- _WHAT IS NEEDED_: For each line below that includes the word "List", make a copy.

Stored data

╔══

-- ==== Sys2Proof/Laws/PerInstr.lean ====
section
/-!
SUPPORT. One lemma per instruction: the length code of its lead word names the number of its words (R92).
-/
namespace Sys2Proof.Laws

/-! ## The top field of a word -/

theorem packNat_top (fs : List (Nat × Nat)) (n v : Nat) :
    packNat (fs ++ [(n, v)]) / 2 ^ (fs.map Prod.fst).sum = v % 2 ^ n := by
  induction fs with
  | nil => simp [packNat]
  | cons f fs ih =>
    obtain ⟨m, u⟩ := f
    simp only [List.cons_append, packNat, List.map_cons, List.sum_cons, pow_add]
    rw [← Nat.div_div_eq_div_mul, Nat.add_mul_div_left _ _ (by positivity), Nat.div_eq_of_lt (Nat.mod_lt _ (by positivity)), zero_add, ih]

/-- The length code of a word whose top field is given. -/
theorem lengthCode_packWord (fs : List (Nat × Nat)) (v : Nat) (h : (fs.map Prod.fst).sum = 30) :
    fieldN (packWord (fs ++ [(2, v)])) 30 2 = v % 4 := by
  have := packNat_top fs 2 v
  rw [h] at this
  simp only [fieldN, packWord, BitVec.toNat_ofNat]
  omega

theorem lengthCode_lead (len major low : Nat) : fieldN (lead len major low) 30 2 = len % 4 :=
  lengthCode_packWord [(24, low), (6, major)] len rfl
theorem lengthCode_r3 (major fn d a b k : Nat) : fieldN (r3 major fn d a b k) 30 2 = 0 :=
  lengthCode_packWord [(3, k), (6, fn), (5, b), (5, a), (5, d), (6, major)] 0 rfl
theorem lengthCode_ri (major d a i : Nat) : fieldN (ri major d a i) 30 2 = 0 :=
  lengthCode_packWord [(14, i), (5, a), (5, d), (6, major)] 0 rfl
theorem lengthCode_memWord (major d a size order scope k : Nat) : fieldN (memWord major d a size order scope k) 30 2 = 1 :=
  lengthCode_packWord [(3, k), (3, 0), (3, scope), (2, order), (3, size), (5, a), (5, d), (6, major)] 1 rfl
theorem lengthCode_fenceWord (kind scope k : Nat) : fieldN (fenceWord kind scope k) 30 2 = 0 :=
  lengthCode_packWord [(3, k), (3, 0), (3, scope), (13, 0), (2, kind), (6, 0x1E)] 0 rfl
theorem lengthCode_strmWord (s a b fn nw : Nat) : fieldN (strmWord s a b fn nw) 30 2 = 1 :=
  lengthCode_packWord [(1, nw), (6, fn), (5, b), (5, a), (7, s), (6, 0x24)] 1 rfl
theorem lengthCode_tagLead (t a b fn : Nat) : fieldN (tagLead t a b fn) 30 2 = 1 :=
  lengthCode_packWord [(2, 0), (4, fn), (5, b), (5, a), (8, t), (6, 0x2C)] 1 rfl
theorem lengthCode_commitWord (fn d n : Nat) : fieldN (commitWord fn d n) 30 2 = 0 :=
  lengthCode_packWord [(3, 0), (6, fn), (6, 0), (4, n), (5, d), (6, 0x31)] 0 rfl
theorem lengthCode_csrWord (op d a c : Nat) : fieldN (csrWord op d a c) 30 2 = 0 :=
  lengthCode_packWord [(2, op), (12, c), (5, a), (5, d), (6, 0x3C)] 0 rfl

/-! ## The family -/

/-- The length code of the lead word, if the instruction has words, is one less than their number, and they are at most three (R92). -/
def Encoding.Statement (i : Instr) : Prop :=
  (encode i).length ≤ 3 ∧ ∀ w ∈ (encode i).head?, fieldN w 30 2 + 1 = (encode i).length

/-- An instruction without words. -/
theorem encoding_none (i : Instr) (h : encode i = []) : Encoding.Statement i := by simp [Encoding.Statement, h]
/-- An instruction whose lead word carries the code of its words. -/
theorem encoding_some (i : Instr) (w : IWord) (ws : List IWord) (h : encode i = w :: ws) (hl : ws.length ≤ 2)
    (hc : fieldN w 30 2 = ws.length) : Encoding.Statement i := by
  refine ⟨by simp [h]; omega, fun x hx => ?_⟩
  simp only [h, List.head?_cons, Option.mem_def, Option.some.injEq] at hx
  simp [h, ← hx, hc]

╚══

- _FINISHED EXERCISE_:
theorem packNat_top (fs : List (Nat × Nat)) (n v : Nat) :
    simp only [List.cons_append, packNat, List.map_cons, List.sum_cons, pow_add]
theorem lengthCode_packWord (fs : List (Nat × Nat)) (v : Nat) (h : (fs.map Prod.fst).sum = 30) :
theorem encoding_some (i : Instr) (w : IWord) (ws : List IWord) (h : encode i = w :: ws) (hl : ws.length ≤ 2)
  simp only [h, List.head?_cons, Option.mem_def, Option.some.injEq] at hx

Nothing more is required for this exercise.